Start of Block

/-- UNSTAGE by the state of the entry: PENDING becomes VACANT, LIVE loses its staged change, RETIRING is
refused STATE. -/
def Obligations.UnstageFollowsTheEntryTable : Prop :=
  ∀ (s : State) (f : Frame), s.part = .ready → f.payload.length = 2 →
    let seg := f.nat 0 2
    let run := exec (.unstage f) s
    (1023 < seg → run = .next (s.answered f .invalid [32])) ∧
    (seg ≤ 1023 → s.catalogueBusy = true → run = .next (s.answered f .busy [])) ∧
    (seg ≤ 1023 → s.catalogueBusy = false →
      (s.cat.find seg = none → run = .next (s.answered f .unknownSegment [])) ∧
      ∀ i e, s.cat.find seg = some (i, e) →
        (e.state = .pending → run = .next { s.answered f .ok [] with cat := { s.cat with
          entries := s.cat.entries.filter fun k => k.2.seg != seg
          sign := s.cat.sign.after seg } }) ∧
        (e.state = .live → run = .next { s.answered f .ok [] with
          cat := s.cat.changeEntry seg fun k => { k with staged := none } }) ∧
        (e.state = .retiring → run = .next (s.answered f .state [])))

/-- RETIRE of a PENDING entry in either mode makes it VACANT; AT_BOUNDARY places a staged retirement on a
LIVE entry outside the batch; IMMEDIATE makes a LIVE entry a member and opens a batch if none is open. -/
def Obligations.RetireFollowsTheEntryTables : Prop :=
  ∀ (s : State) (f : Frame), s.part = .ready → f.payload.length = 3 →
    let seg := f.nat 0 2
    let mode := f.nat 2 1
    let run := exec (.retire f) s
    (1023 < seg → run = .next (s.answered f .invalid [32])) ∧
    (seg ≤ 1023 → mode ≠ 1 → mode ≠ 2 → run = .next (s.answered f .invalid [37])) ∧
    (seg ≤ 1023 → mode = 1 ∨ mode = 2 → s.catalogueBusy = true → run = .next (s.answered f .busy [])) ∧
    (seg ≤ 1023 → mode = 1 ∨ mode = 2 → s.catalogueBusy = false →
      (s.cat.find seg = none → run = .next (s.answered f .unknownSegment [])) ∧
      ∀ i e, s.cat.find seg = some (i, e) →
        (e.state = .pending → run = .next { s.answered f .ok [] with cat := { s.cat with
          entries := s.cat.entries.filter fun k => k.2.seg != seg
          sign := s.cat.sign.after seg } }) ∧
        (e.state = .retiring → run = .next (s.answered f .state [])) ∧
        (mode = 1 → e.state = .live → e.member = true → run = .next (s.answered f .state [])) ∧
        (mode = 1 → e.state = .live → e.member = false → run = .next { s.answered f .ok [] with
          cat := s.cat.changeEntry seg fun k => { k with staged := some .retirement } }) ∧
        (mode = 2 → e.state = .live → e.member = true → run = .next (s.answered f .ok [])) ∧
        (mode = 2 → e.state = .live → e.member = false → run = .next { s.answered f .ok [] with
          cat := { s.cat.changeEntry seg (fun k => { k with member := true, staged := none }) with
            batch := if s.cat.batch = .closed then .window s.params.batchWindow else s.cat.batch } }))

/-- CLEAR SUSPECT clears the suspect flag and the broken count of the entry in any state; the attention
flags are unchanged. -/
def Obligations.ClearSuspectClearsFlagAndCount : Prop :=
  ∀ (s : State) (f : Frame), s.part = .ready → f.payload.length = 2 →
    let seg := f.nat 0 2
    (1023 < seg → exec (.clearSuspect f) s = .next (s.answered f .invalid [32])) ∧
    (seg ≤ 1023 → s.catalogueBusy = true → exec (.clearSuspect f) s = .next (s.answered f .busy [])) ∧
    (seg ≤ 1023 → s.catalogueBusy = false → s.cat.find seg = none →
      exec (.clearSuspect f) s = .next (s.answered f .unknownSegment [])) ∧
    ∀ i e, seg ≤ 1023 → s.catalogueBusy = false → s.cat.find seg = some (i, e) →
      exec (.clearSuspect f) s = .next { s.answered f .ok [] with
        cat := s.cat.changeEntry seg fun k => { k with suspect := false, broken := 0 } }

/-- COMMIT: BUSY beside another long request; DEFERRED, doing nothing, beside an open context or an opening;
EPOCH_LIMIT at the limit; else ACCEPTED, and it takes the long-request slot. -/
def Obligations.CommitIsAcceptedOnlyWithNoExposureOpen : Prop :=
  ∀ (s : State) (f : Frame), s.part = .ready → f.payload = [] →
    let opened := s.exc.ctxA.isOpen = true ∨ s.exc.ctxB.isOpen = true ∨ s.exc.opening ≠ none
    (s.cmd.long ≠ none → exec (.commit f) s = .next (s.answered f .busy [])) ∧
    (s.cmd.long = none → opened → exec (.commit f) s = .next (s.answered f .deferred [])) ∧
    (s.cmd.long = none → ¬opened → s.cat.epoch = 4294967295 →
      exec (.commit f) s = .next (s.answered f .epochLimit [])) ∧
    (s.cmd.long = none → ¬opened → s.cat.epoch < 4294967295 →
      exec (.commit f) s = .next { s.answered f .accepted [] with
        cmd := { (s.answered f .accepted []).cmd with long := some { kind := .commit, tag := f.tag } } })

/-- A COMMIT's boundary, beside whatever contexts are open: the epoch counter increments, the staged versions and
retirements take effect (R29, R30), and the COMMIT completes with that epoch and raises WORK_DONE; then a batch that
is due begins (BatchApplicationBeginsAtExpiry) and the latch is served (OpeningTakesAFreeContextAndTheNextNumber), in
that order: the model's choice (log 7, DEDUCED).
With no context open every entry keeps one version, its staged one if it had one, tagged with the new epoch, and none
is RETIRING or PENDING. A changed entry below the position of a running walk sets the disturbed mark. -/
def Obligations.CommitBoundaryInstallsStagedVersions : Prop :=
  ∀ (s : State) (tag : Byte), s.cmd.long = some { kind := .commit, tag := tag } → s.applying = false →
    s.exc.opening = none →
    let t : State := { s with
      cat := s.cat.boundaryFor [s.exc.ctxA, s.exc.ctxB]
      att := { s.att with flags := s.att.flags ||| 0b100000000#9 }
      cmd := { s.cmd with
        long := none
        last := some { kind := .commit, tag := tag, result := .ok, value := some (BitVec.ofNat 32 (s.cat.epoch + 1)) } } }
    exec .commitBoundaryComplete s = .next t.beginDueBatch.serveLatch ∧
    (s.cat.batch ≠ .due → s.exc.latch = { opening := false, closing := false } →
      exec .commitBoundaryComplete s = .next t) ∧
    (s.exc.ctxA.isOpen = false → s.exc.ctxB.isOpen = false → s.catalogueConsistent →
      (∀ e ∈ t.cat.entries, e.2.installed.length = 1 ∧ e.2.staged = none ∧ e.2.state = .live) ∧
      (∀ i e v, (i, e) ∈ s.cat.entries → e.staged = some (.version v) → e.state ≠ .retiring →
        (i, { e with state := .live, installed := [{ version := v, epoch := s.cat.epoch + 1 }], staged := none
                     suspect := false, broken := 0 }) ∈ t.cat.entries) ∧
      (∀ i e k, (i, e) ∈ s.cat.entries → e.staged = none → e.state = .live → e.installed.getLast? = some k →
        (i, { e with installed := e.installed.filter (· == k) }) ∈ t.cat.entries) ∧
      (t.cat.sign.disturbed = true ↔ s.cat.sign.disturbed = true ∨ (s.cat.sign.status = .running ∧
        ∃ e ∈ s.cat.entries, e.2.seg < s.cat.sign.position ∧ (e.2.staged ≠ none ∨ e.2.state = .retiring))))

/-- READ ENTRY captures the section asked for: the STATE section with the entry's identity, versions, staged
change, health, marker and, for each context, whether it resolves the newest or an older version (its widths and the
epoch tags without a list length: log 18), or fields of the selected version in the widths of R23. A segment
above 1023, a section, and for the last three sections a selector, are checked as for LOAD STAGING, and the version
must exist (the order of the checks: log 28). -/
def Obligations.ReadEntryCapturesTheSection : Prop :=
  ∀ (s : State) (f : Frame), s.part = .ready → f.payload.length = 4 →
    let seg := f.nat 0 2
    let sec := f.nat 2 1
    let sel := f.nat 3 1
    let run := exec (.readEntry f) s
    (1023 < seg → run = .next (s.answered f .invalid [32])) ∧
    (seg ≤ 1023 → sec = 0 ∨ 4 < sec → run = .next (s.answered f .invalid [34])) ∧
    (seg ≤ 1023 → 2 ≤ sec → sec ≤ 4 → sel = 0 ∨ 4 < sel → run = .next (s.answered f .invalid [33])) ∧
    (seg ≤ 1023 → sec = 1 ∨ (2 ≤ sec ∧ sec ≤ 4 ∧ 1 ≤ sel ∧ sel ≤ 4) →
      (s.cat.find seg = none → run = .next (s.answered f .unknownSegment [])) ∧
      ∀ i e, s.cat.find seg = some (i, e) →
        let position (x : Context) : List Byte := match x.resolve e with
          | none => [0xFF]
          | some k => if e.installed.getLast? = some k then [1] else [0]
        let named : Option Version :=
          if sel = 1 then e.installed.getLast?.map fun k => k.version
          else if sel = 2 then (match e.staged with
            | some (.version v) => some v
            | _ => none)
          else ((s.ctx (if sel = 3 then .A else .B)).resolve e).map fun k => k.version
        (sec = 1 → run = .next (s.captured f (bytesOf 2 i ++ bytesOf 2 e.seg ++ bytesOf 1 e.state.code
          ++ bytesOf 1 e.installed.length ++ (e.installed.flatMap fun k => bytesOf 4 k.epoch)
          ++ bytesOf 1 (match e.staged with
              | none => 0
              | some (.version _) => 1
              | some .retirement => 2)
          ++ flagByte e.suspect ++ bytesOf 1 e.broken
          ++ (match e.marker with
              | some m => bytesOf 1 m.port.val ++ bytesOf 1 m.buffer.val
              | none => [0xFF, 0xFF])
          ++ flagByte e.member ++ position s.exc.ctxA ++ position s.exc.ctxB))) ∧
        (sec ≠ 1 → named = none → run = .next (s.answered f .state [])) ∧
        ∀ v, named = some v →
          (sec = 2 → run = .next (s.captured f (bytesOf 2 v.rows ++ bytesOf 2 v.cols
            ++ bytesOf 4 v.originX ++ bytesOf 4 v.originY ++ bytesOfInt 4 v.colStepX
            ++ bytesOfInt 4 v.colStepY ++ bytesOfInt 4 v.rowStepX ++ bytesOfInt 4 v.rowStepY))) ∧
          (sec = 3 → run = .next (s.captured f (bytesOf 2 v.bias ++ bytesOf 2 v.gain
            ++ bytesOf 1 v.flat.length ++ v.flat.flatMap (bytesOf 2) ++ bytesOf 2 v.saturation
            ++ bytesOf 1 v.weight))) ∧
          (sec = 4 → run = .next (s.captured f (bytesOf 1 v.defects.length
            ++ v.defects.flatMap fun p => bytesOf 2 p.row ++ bytesOf 2 p.col ++ bytesOf 1 p.stamp))))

End of Block

Return the span of lines in the data above that opens at the line with "(∀ i e k, (i, e)" and closes at the line with "change, health, marker", exactly, ends included, nothing else.

      (∀ i e k, (i, e) ∈ s.cat.entries → e.staged = none → e.state = .live → e.installed.getLast? = some k →
        (i, { e with installed := e.installed.filter (· == k) }) ∈ t.cat.entries) ∧
      (t.cat.sign.disturbed = true ↔ s.cat.sign.disturbed = true ∨ (s.cat.sign.status = .running ∧
        ∃ e ∈ s.cat.entries, e.2.seg < s.cat.sign.position ∧ (e.2.staged ≠ none ∨ e.2.state = .retiring))))

/-- READ ENTRY captures the section asked for: the STATE section with the entry's identity, versions, staged
change, health, marker and, for each context, whether it resolves the newest or an older version (its widths and the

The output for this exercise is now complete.